» Data shown:

---*---

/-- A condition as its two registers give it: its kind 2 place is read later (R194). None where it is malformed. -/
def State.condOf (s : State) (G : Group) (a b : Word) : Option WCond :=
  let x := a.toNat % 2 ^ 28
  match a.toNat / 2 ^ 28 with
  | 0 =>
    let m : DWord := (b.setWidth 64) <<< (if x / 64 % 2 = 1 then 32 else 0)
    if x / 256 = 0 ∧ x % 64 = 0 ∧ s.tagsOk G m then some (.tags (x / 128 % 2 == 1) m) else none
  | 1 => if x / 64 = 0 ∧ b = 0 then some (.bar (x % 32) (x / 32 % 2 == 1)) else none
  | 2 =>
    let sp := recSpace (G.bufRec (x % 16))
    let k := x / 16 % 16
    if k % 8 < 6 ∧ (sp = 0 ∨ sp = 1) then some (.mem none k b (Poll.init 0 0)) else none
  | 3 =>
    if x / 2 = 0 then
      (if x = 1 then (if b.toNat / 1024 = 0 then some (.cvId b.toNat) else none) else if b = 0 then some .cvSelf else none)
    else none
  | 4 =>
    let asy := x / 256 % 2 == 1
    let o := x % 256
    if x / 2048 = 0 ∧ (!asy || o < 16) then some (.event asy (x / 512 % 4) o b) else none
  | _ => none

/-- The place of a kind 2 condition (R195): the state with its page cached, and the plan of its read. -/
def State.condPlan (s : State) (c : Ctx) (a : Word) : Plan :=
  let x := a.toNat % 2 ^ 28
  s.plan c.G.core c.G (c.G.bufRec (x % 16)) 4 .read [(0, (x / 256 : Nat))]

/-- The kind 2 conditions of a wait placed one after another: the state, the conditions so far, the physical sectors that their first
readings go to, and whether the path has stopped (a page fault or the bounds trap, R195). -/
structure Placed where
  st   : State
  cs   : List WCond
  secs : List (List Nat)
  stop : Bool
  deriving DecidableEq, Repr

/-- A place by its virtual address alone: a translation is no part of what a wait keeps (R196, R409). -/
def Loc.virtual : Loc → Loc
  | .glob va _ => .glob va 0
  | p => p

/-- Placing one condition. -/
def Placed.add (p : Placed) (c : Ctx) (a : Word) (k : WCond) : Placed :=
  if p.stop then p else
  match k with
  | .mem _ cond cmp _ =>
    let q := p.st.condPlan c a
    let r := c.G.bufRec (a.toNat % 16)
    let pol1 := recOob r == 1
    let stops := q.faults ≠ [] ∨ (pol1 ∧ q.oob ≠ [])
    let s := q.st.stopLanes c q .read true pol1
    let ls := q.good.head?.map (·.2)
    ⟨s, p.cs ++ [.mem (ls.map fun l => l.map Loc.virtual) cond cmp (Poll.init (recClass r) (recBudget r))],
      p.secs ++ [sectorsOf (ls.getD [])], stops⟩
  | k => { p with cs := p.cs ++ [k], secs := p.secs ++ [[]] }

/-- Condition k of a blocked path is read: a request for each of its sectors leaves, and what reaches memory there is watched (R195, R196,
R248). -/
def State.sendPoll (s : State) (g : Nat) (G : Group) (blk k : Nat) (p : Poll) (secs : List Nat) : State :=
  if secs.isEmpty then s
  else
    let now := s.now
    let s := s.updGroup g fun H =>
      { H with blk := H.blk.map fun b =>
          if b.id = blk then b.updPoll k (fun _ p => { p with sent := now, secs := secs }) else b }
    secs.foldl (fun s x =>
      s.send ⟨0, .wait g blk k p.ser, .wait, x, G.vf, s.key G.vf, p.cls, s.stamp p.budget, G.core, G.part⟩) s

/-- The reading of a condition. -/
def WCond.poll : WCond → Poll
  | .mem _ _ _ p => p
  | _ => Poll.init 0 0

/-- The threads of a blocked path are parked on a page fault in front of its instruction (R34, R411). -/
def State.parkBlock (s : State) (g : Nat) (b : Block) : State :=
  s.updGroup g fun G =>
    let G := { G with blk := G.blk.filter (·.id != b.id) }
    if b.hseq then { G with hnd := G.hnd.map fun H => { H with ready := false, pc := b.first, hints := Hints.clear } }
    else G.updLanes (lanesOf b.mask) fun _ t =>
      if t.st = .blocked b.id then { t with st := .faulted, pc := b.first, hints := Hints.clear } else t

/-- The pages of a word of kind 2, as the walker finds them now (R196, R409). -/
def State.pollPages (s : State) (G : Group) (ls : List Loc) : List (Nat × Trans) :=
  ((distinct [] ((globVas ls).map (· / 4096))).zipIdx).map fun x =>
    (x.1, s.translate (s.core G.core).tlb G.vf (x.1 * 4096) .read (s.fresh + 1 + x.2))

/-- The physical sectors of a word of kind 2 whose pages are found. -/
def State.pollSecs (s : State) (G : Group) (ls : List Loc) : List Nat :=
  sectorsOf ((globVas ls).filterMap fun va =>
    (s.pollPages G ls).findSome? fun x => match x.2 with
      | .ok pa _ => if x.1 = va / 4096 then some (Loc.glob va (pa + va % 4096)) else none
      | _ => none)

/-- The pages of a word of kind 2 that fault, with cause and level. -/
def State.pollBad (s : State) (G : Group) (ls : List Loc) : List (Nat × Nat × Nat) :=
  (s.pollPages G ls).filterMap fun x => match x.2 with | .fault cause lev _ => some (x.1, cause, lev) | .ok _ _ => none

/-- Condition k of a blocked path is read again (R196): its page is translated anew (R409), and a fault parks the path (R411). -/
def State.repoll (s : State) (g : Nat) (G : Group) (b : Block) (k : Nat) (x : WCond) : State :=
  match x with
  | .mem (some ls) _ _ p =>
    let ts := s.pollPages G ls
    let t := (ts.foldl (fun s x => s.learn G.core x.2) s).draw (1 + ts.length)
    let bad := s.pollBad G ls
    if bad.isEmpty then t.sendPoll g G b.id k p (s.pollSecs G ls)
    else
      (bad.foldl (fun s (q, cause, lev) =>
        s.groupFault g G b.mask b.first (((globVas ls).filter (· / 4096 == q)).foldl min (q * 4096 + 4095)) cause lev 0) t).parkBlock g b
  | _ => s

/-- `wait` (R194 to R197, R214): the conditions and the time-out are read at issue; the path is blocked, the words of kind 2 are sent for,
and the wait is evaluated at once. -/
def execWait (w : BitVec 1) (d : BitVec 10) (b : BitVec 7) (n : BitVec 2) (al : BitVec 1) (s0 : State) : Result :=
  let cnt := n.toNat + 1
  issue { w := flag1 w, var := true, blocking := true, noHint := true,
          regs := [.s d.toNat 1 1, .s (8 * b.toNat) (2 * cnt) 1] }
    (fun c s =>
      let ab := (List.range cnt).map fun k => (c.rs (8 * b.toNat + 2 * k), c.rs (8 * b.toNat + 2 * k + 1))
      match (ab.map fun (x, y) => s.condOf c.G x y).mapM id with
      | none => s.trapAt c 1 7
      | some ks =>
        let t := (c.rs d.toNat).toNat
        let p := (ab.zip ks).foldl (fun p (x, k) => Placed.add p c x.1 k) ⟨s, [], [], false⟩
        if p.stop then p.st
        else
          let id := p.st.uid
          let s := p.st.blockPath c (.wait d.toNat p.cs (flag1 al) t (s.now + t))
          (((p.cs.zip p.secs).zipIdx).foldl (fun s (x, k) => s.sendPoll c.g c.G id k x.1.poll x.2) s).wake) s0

---*---

All lines of the listing that contain the word "what" should be copied out.

» Finished task:
/-- A place by its virtual address alone: a translation is no part of what a wait keeps (R196, R409). -/
/-- Condition k of a blocked path is read: a request for each of its sectors leaves, and what reaches memory there is watched (R195, R196,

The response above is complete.